Renato Negrão
entrevista a iago passos / odisseia vácuo
Como surgiu o poema?
Havia feito uma oficina de escrita criativa com a poeta Angélica Freitas. Eu ministro oficinas de criação e gosto de experimentar processos e procedimentos de outros poetas. Angélica tem a disciplina de escrever todos os dias. Eu estava afastado da criação há algum tempo por excesso de trabalho. Tentei então uma disciplina diária, até que numa tarde o texto saiu. Experimentei processos de colagens de textos em que fiz alterações e me dediquei a trabalhar com os silêncios e as lacunas no branco da página como elemento de significação.
Como surgiu o projeto gráfico?
Tinha o desejo de trabalhar com alguém com quem nunca houvesse trabalhado antes. Tive conversas com o Bruno Azevedo, da Pitomba Livros e Discos, em São Luiz (MA). Mas tentei também repetir a parceria com Júlio Abreu, meu parceiro e amigo de muitos e que conhece a fundo meu trabalho, responsável pelo projeto gráfico do meu livro anterior, Vicente Viciado, que me deixou muito satisfeito. Terminei por me aproximar do Matheus, da Ed. 4:25, que além de ser um designer ousado e primoroso, também é ótimo escritor e sabe valorizar o texto. Ficamos entre seis a oito meses discutindo o projeto até chegar ao formato.
O texto da epígrafe me parece ser um aviso, qual pedido exorbitante é concedido ao leitor do seu livro?
Alberto Pimenta é um poeta irreverente, irônico, experimental, sensível e sarcástico. Não há garantia a ninguém que resolva se envolver intensamente em uma aventura artística, a ambiguidade do sucesso, do fracasso, da inocuidade. Talvez ao leitor eu tenha tentado fazê-lo experimentar, mesmo de maneira leve, um pouco dessa instabilidade. Nesse sentido, não só a epígrafe, mas também o projeto gráfico deixa experimentar essa sensação. Grosso modo, a epígrafe diz, à maneira dos livros de autoajuda algo como cuidado com o que você pede, você pode alcançar.
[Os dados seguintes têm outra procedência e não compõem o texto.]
-- ==== Sys2Proof/WellFormed.lean ====
section
/-! DEFINITION. Which terms of `Instr` stand for a word: the field restrictions of `30_encoding.md` R115 and R116. -/

namespace Sys2Proof

/-- The ACC or source field names an accumulator, AC0 to AC6; 7 is "no register" (R102). -/
def isReg (r : BitVec 3) : Bool := r != 7#3

/-- w[9:0] of an IOT or OPR word that R115 reserves. `op` is w[15:13]. -/
def reservedLow (op : BitVec 3) (low : BitVec 10) : Bool :=
  let grp := low.extractLsb' 8 2
  let op3 := low.extractLsb' 4 4
  if op == 6#3 then low.getLsbD 9
  else if op == 7#3 then
    if grp == 0#2 then low.extractLsb' 1 3 == 7#3
    else if grp == 1#2 then low.getLsbD 0
    else if grp == 2#2 then low.getLsbD 3 || decide (9 ≤ op3.toNat)
    else decide (op3.toNat ≤ 3) || decide (9 ≤ op3.toNat)
  else false

/-- The constraint each row of the opcode table puts on its fields. -/
def Instr.WellFormed : Instr → Bool
  | .and acc _ _ _ | .tad acc _ _ _ | .sta acc _ _ _ | .dca acc _ _ _ | .jmpWithLoad acc _ _ _
  | .jmsReg acc _ _ _ => isReg acc
  | .isz _ _ _ | .jms _ _ _ | .jmp _ _ _ => true
  | .iot acc _ _ => isReg acc
  | .cla acc _ _ _ _ _ | .cll acc _ _ _ _ | .cma acc _ _ _ | .cml acc _ _ | .iac acc _ => isReg acc
  | .rar acc | .ral acc | .rtr acc | .rtl acc | .bsw acc | .bsw6 acc | .nop acc => isReg acc
  | .sma acc _ _ _ _ _ | .sza acc _ _ _ _ | .snl acc _ _ _ => isReg acc
  | .spa acc _ _ _ _ _ | .sna acc _ _ _ _ | .szl acc _ _ _ | .skp acc _ _ _ => isReg acc
  | .cla2 acc _ _ | .osr acc _ | .hlt acc | .nop2 acc => isReg acc
  | .mov d s | .swp d s | .or d s | .xor d s | .shl d s | .shr d s | .sar d s | .rol d s | .ror d s =>
    isReg d && isReg s
  | .shli d _ | .shri d _ | .sari d _ | .roli d _ | .rori d _ => isReg d
  | .reservedRot7 _ _ _ | .reservedBit0 _ _ | .iotBit9 _ _ | .g3rBit3 _ _ _ => true
  | .acc7 op low => (op != 2#3 && op != 4#3 && op != 5#3) && !reservedLow op low
  | .g3rSource7 d op3 => isReg d && decide (op3.toNat ≤ 8)
  | .g3rOp3 _ op3 _ => decide (9 ≤ op3.toNat)
  | .g3iOp3 _ op3 _ => decide (op3.toNat ≤ 3) || decide (9 ≤ op3.toNat)

end Sys2Proof
end

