-- ==== Sys2Proof/Machine/MemRef.lean ====
section
/-! DEFINITION. The memory-reference instructions (`41_memory_reference.md`): the effect of each at its final address,
and the path FETCH takes to it (`40_cycle_engine.md` R144). An effect runs in FETCH when the address is direct and
in-file, and in EXECUTE otherwise. -/

namespace Sys2Proof.Machine

/-- AND (R181). -/
def effectAnd (acc : BitVec 3) (a : Addr) (s : State) : Res State :=
  if acc = 7#3 then .refuse .noRegisterForm
  else (s.localRead a).bind fun (v, s1) => .ok (s1.setAc acc (s1.ac acc &&& v))

/-- TAD (R182). -/
def effectTad (acc : BitVec 3) (a : Addr) (s : State) : Res State :=
  if acc = 7#3 then .refuse .noRegisterForm
  else (s.localRead a).bind fun (v, s1) =>
    let sum := addCarry (s1.ac acc) v
    .ok ((s1.setAc acc sum.1).setLk (carryLk s1.lk sum.2))

/-- ISZ (R183): in-file it stores at once, out-of-file it defers the store to WRITEBACK; then it may skip. -/
def effectIsz (a : Addr) (s : State) : Res State :=
  (s.localRead a).bind fun (v, s1) =>
    let v' := v + 1#16
    let stored := if inFile a then s1.localWrite a v' else .ok { s1.setId true with wb := v' }
    stored.bind fun s2 => .ok (if v' = 0#16 then s2.skip else s2)

/-- STA (R184). -/
def effectSta (acc : BitVec 3) (a : Addr) (s : State) : Res State := s.localWrite a (s.ac acc)

/-- DCA (R185). -/
def effectDca (acc : BitVec 3) (a : Addr) (s : State) : Res State :=
  if acc = 7#3 then .refuse .noRegisterForm
  else (s.localWrite a (s.ac acc)).bind fun s1 => .ok (s1.setAc acc 0#16)

/-- JMS (R186). -/
def effectJms (acc : BitVec 3) (a : Addr) (s : State) : Res State :=
  if acc ≠ 7#3 then .refuse .noRegisterForm
  else (s.localWrite a s.pc).bind fun s1 => .ok (s1.setPc (a.setWidth 16 + 1#16))

/-- JMP (R187). -/
def effectJmp (a : Addr) (s : State) : Res State := .ok (s.setPc (a.setWidth 16))

/-- JMP-with-load: no effect is specified (R188). -/
def effectJmpl : Res State := .refuse .unspecifiedSemantics

/-- `Effect(op, acc, a)` (R180), for `op` 0 to 5. -/
def effect (op acc : BitVec 3) (a : Addr) (s : State) : Res State :=
  if op = 0#3 then effectAnd acc a s
  else if op = 1#3 then effectTad acc a s
  else if op = 2#3 then (if acc = 7#3 then effectIsz a s else effectSta acc a s)
  else if op = 3#3 then effectDca acc a s
  else if op = 4#3 then effectJms acc a s
  else (if acc = 7#3 then effectJmp a s else effectJmpl)

/-- `MRI-FETCH` (R144): the short-circuit, or EX and, for an indirection, the pointer in-line or deferred. -/
def mriFetch (op acc : BitVec 3) (i z : Bool) (off : BitVec 8) (s : State) : Res State :=
  let a := address s.pc z off
  if !i && inFile a then effect op acc a s
  else
    let s1 := s.setEx true
    if i && inFile a then
      let p := s1.resolvePointer a
      .ok { p.2 with ea := p.1 }
    else if i then .ok { s1.setId true with ea := a }
    else .ok { s1 with ea := a }

/-- The FETCH of an MRI (R142, R144). -/
def fetchMri (op acc : BitVec 3) (i z : Bool) (off : BitVec 8) (s : State) : Answer :=
  endFetch s (mriFetch op acc i z off (s.latch op acc))

/-- AND (R181). -/
def execAnd (acc : BitVec 3) (i z : Bool) (off : BitVec 8) (s : State) : Answer := fetchMri 0#3 acc i z off s

/-- TAD (R182). -/
def execTad (acc : BitVec 3) (i z : Bool) (off : BitVec 8) (s : State) : Answer := fetchMri 1#3 acc i z off s

/-- STA (R184). -/
def execSta (acc : BitVec 3) (i z : Bool) (off : BitVec 8) (s : State) : Answer := fetchMri 2#3 acc i z off s

/-- ISZ (R183): opcode 2 with ACC = 7. -/
def execIsz (i z : Bool) (off : BitVec 8) (s : State) : Answer := fetchMri 2#3 7#3 i z off s

/-- DCA (R185). -/
def execDca (acc : BitVec 3) (i z : Bool) (off : BitVec 8) (s : State) : Answer := fetchMri 3#3 acc i z off s

/-- JMS (R186): opcode 4 with ACC = 7. -/
def execJms (i z : Bool) (off : BitVec 8) (s : State) : Answer := fetchMri 4#3 7#3 i z off s

/-- JMP (R187): opcode 5 with ACC = 7. -/
def execJmp (i z : Bool) (off : BitVec 8) (s : State) : Answer := fetchMri 5#3 7#3 i z off s

end Sys2Proof.Machine
end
Em certos trechos, é mais claro o deboche a um certo progressismo canônico, da história de alguma ciência – impossível saber qual, pois há lacunas sempre que o texto ameaça trazer alguma especificação – as lacunas do texto poderíam ser preenchidas por nomes, ou melhor, substantivos. Reunindo essas impressões à “escultura gráfica” que é o livro – a dobra que contém o seu nome, e do outro lado o título do livro, junto ao corte circular na letra “O”, presente também na união da capa com a contracapa, sua circularidade, seu mistério em definir um começo e um fim – tudo isso me sugere uma leitura tentada a criar relações entre o objeto e o texto. Como você vê essa transa semiótica entre o objeto e a palavra?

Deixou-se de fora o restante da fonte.